Work order ▸
Lines from the listing that hold the string "above" are what you should return.

Dataset records ▸
-- ==== Sys2Proof/Tests/Slice0.lean ====
section
/-! SUPPORT. Tests on fixed values. Expected results are those of spec/95_test_vectors.md (the id stands in each docstring)
or hand calculation from the rule named; none is the model's own answer. Then, for each statement with hypotheses, a state
and operands that meet them (`test_witness_…`). -/

namespace Sys2Proof.Tests

open Sys2Proof.Machine Sys2Proof.Safety

/-! ### Helpers -/

/-- The start state of 95_test_vectors.md: `MEM_SIZE = 0x200000`, eip = 0x1000, all else as after construction. -/
def start : State := { State.reset with eip := 0x1000#32, mem := ⟨0x200000, []⟩ }

/-- The same with `MEM_SIZE = 0x2000`. -/
def small : State := { start with mem := ⟨0x2000, []⟩ }

/-- Bytes stored at eip. -/
def withCode (bs : List Byte) (s : State) : State := s.setMem (storeBytes s.mem s.eip bs)

/-- The u32 `v` stored at `a`. -/
def withWord (a v : Word) (s : State) : State := s.setMem (s.mem.write32 a.toNat v)

/-- Other policies. -/
def withPolicies (p : Policies) (s : State) : State := { s with policies := p }

/-- One import. -/
def withImport (target : Word) (b : ImportBinding) (s : State) : State := { s with imports := [(target, b)] }

/-- The next state, if that is the outcome. -/
def nextOf : Host.Outcome State Fault Refusal → Option State
  | .next t => some t
  | _ => none

/-- The outcome raised and the machine left, if that is how the step ends. -/
def faultOf : Host.Outcome State Fault Refusal → Option (Raise × State)
  | .fault f => some (f.raise, f.left)
  | _ => none

theorem exists_next {o : Host.Outcome State Fault Refusal} (h : (nextOf o).isSome = true) : ∃ t, o = .next t := by
  cases o with
  | next t => exact ⟨t, rfl⟩
  | fault f => cases h
  | refused r => cases h

theorem exists_fault {o : Host.Outcome State Fault Refusal} {r : Raise} (h : (faultOf o).map (·.1) = some r) :
    ∃ f, o = .fault f ∧ f.raise = r := by
  cases o with
  | next t => cases h
  | fault f => exact ⟨f, rfl, Option.some.inj h⟩
  | refused r => cases h

theorem eq_fault {o : Host.Outcome State Fault Refusal} {r : Raise} {t : State} (h : faultOf o = some (r, t)) :
    o = .fault (r.fault t) := by
  cases o with
  | next t => cases h
  | fault f =>
    obtain ⟨rfl, rfl⟩ := Prod.mk.inj (Option.some.inj h)
    cases f <;> rfl
  | refused r => cases h
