-- ==== Sys2Proof/Machine/Fetch.lean ====
section
/-! DEFINITION. Command fetch (20_memory.md R64, 60_exceptions.md R191) and the placing of a word where the next
step fetches. -/

namespace Sys2Proof.Machine

/-- The word at index `CP` of `PROG`; none when the stream has run out (60_exceptions.md R191; a `CP` above `NCMD`,
which no run reaches, counts as run out too, log 11). -/
def fetch (s : State) : Option Cmd := s.prog[s.cp.toNat]?

/-- The stream with word `w` at index `k`; a shorter stream is filled up with the word 0 before it. -/
def placeWord (prog : List Cmd) (k : Nat) (w : Cmd) : List Cmd :=
  if k < prog.length then prog.set k w
  else prog ++ List.replicate (k - prog.length) 0#32 ++ [w]

/-- The low `nbits` bits of `w` as one command word; every bit above them is 0 (log 17). -/
def tableWord (nbits w : Nat) : Cmd := BitVec.ofNat 32 (w % 2 ^ nbits)

end Sys2Proof.Machine
end

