-- ==== Sys2Proof/Tests/Slice0.lean ====
section
/-! SUPPORT. Tests: what WellFormed refuses, the words of 95_test_vectors.md section 2.1 decoded, one step of every
command with the result its rule prints, and for every statement with hypotheses a case that meets them. -/

namespace Sys2Proof.Tests

open Sys2Proof Sys2Proof.Machine

/-! ### WellFormed refuses -/

/-- 46_system.md R179: `CONSUMED` is read-only. -/
theorem test_wellFormed_refuses_readonly : (Instr.wrc .consumed 5#9).wellFormed = false := by decide

/-- 46_system.md R179: `WRC BLEN, 264` is out of range, 263 is the largest legal write. -/
theorem test_wellFormed_refuses_blen : (Instr.wrc .blen 264#9).wellFormed = false
    ∧ (Instr.wrc .blen 263#9).wellFormed = true := by decide

/-- 46_system.md R179: `WRC LCNT, 33` is out of range, 32 is the largest legal write. -/
theorem test_wellFormed_refuses_lcnt : (Instr.wrc .lcnt 33#9).wellFormed = false
    ∧ (Instr.wrc .lcnt 32#9).wellFormed = true := by decide

/-- 10_state.md R39: a stream of 65536 words is too long. -/
theorem test_progWellFormed_refuses : progWellFormed (List.replicate 65536 0#32) = false := by
  unfold progWellFormed
  rw [List.length_replicate]
  decide

/-! ### Words of 95_test_vectors.md section 2.1 -/

theorem test_decode_nop : decode 0x04000000#32 = .ok .nop := by rfl

theorem test_decode_endRun : decode 0x08000000#32 = .ok .endRun := by rfl

theorem test_decode_rdc : decode 0x0FE60000#32 = .ok (.rdc 31 .fcmd) := by rfl

theorem test_decode_wrc_lcnt : decode 0x10010020#32 = .ok (.wrc .lcnt 32#9) := by rfl

theorem test_decode_wrc_blen : decode 0x10000107#32 = .ok (.wrc .blen 263#9) := by rfl

theorem test_decode_pack : decode 0x20000000#32 = .ok .pack := by rfl

theorem test_decode_unpack : decode 0x24000000#32 = .ok .unpack := by rfl

theorem test_decode_bci : decode 0x2BE000FF#32 = .ok (.bci 31 255#8) := by rfl

theorem test_decode_bcr : decode 0x2FFE0000#32 = .ok (.bcr 31 30) := by rfl

theorem test_decode_ldl : decode 0x33E000FF#32 = .ok (.ldl 31 255#8) := by rfl

theorem test_decode_stl : decode 0x37E000FF#32 = .ok (.stl 31 255#8) := by rfl

theorem test_decode_eq : decode 0x40221800#32 = .ok (.eq 1 2 3) := by rfl

theorem test_decode_lt : decode 0x44221800#32 = .ok (.lt 1 2 3) := by rfl

theorem test_decode_gt : decode 0x48221800#32 = .ok (.gt 1 2 3) := by rfl

theorem test_decode_addw : decode 0x60221800#32 = .ok (.addw 1 2 3) := by rfl

theorem test_decode_subw : decode 0x64221800#32 = .ok (.subw 1 2 3) := by rfl

theorem test_decode_adds : decode 0x68221800#32 = .ok (.adds 1 2 3) := by rfl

Solved exercise ▸
/-- The word at index `CP` of `PROG`; none when the stream has run out (60_exceptions.md R191; a `CP` above `NCMD`,
/-- The low `nbits` bits of `w` as one command word; every bit above them is 0 (log 17). -/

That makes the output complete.